If you have landed here, you have probably heard caffeine may have some benefits for weight loss. I’m going to take you through a somewhat brief but decisive science-backed analysis of whether there could be a connection between your morning cup of coffee and your weight loss goals.
Caffeine is a psychoactive compound whose most famous natural source is the coffee bean. It is present in dozens of other plants including cocoa, tea, kola nuts, yerba mate and guarana. Guarana seeds have four times as much caffeine as coffee beans. In weight loss supplements, caffeine is included in the form caffeine anhydrous. It is an odorless bitter white powder.

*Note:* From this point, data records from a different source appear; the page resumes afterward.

-- ==== Sys2Proof/Machine/Transmitter.lean ====
section
/-! DEFINITION. The transmitter's micro-operations, format SEQ6 (R102 to R105 of spec/42_transmitter.md), each split
into its effect and the condition it is enabled by. -/

namespace Sys2Proof.Machine

/-- TX_START (R102): entry into the handler. -/
def execTxStart (s : State) : Host.Outcome State Fault Refusal :=
  whenEnabled s.tickTaken "TX_START" s.takeInterrupt

/-- The effect of TX_HIGH(`i`) (R103): every attached pin high. -/
def txHighEffect (i : Pos) (s : State) : State := (s.writePort (s.port ||| s.attachedPins)).setSeq (.data i)

/-- TX_HIGH(`i`) (R103). -/
def execTxHigh (i : Pos) (s : State) : Host.Outcome State Fault Refusal :=
  whenEnabled (s.txAt (.high i)) "TX_HIGH" (txHighEffect i s)

/-- The effect of TX_DATA(`i`) (R104): the port ands with the store entry the slot counter selects. -/
def txDataEffect (i : Pos) (s : State) : State := (s.writePort (s.port &&& s.memRead i)).setSeq (.low i)

/-- TX_DATA(`i`) (R104). -/
def execTxData (i : Pos) (s : State) : Host.Outcome State Fault Refusal :=
  whenEnabled (s.txAt (.data i)) "TX_DATA" (txDataEffect i s)

/-- The port write of TX_LOW (R105): every attached pin low. -/
def txLowPort (s : State) : State := s.writePort (s.port &&& ~~~ s.attachedPins)

/-- Where `seq` goes after slot `i` (R105): the next slot, or the return from the interrupt after slot 15. -/
def txLowAdvance (i : Pos) (s : State) : State :=
  match nextPos i with
  | some j => s.setSeq (.high j)
  | none => s.returnFromInterrupt

/-- TX_LOW(`i`) (R105). -/
def execTxLow (i : Pos) (s : State) : Host.Outcome State Fault Refusal :=
  whenEnabled (s.txAt (.low i)) "TX_LOW" (txLowAdvance i (txLowPort s))

end Sys2Proof.Machine
end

Caffeine’s purported abilities in cutting down excess weight is the primary reason it is a fixture of health supplements. In fact, no other single ingredient is as common in fat burners. Even when caffeine is not explicitly listed as an ingredient, it may be present indirectly in the form of plant extracts like green tea, green coffee, guarana and yerba mate.
Given tea and coffee are by far the two most widely consumed beverages in the world and that both contain caffeine, it is perhaps unsurprising this compound has been studied extensively. That includes its ability to support weight loss.
In 2020, researchers from Harvard’s School of Public Health ran a 24-week investigation of coffee’s impact on the risk of type 2 diabetes. 126 overweight adults were placed on either four cups of regular coffee or four cups of a coffee-like placebo. The result was that individuals who were on the four cups of coffee saw a 4 percent reduction in body fat on average.
It was a somewhat accidental finding as this was not what the study primarily set out to establish. The researchers suggested the fat loss was due to an increase in metabolism caused by the caffeine.
Weight Loss Maintenance
Keeping lost weight off is harder than losing weight. A meta-analysis of 29 weight loss studies established that subjects gained more than 50 percent of the lost weight within the first two years and more than 80 percent within five years.
In 2015, researchers examined the consumption of caffeinated beverages by 494 individuals that had successfully maintained weight loss and 2129 individuals representative of the general population. They found that weight loss maintainers took substantially more cups of caffeinated beverages per day compared to the general population. So caffeine might support weight loss maintenance.
Basal Metabolic Rate
Your basal metabolic rate (BMR) is the rate at which your body burns calories when you are resting. The higher your BMR, the more likely you are to lose weight and maintain weight loss.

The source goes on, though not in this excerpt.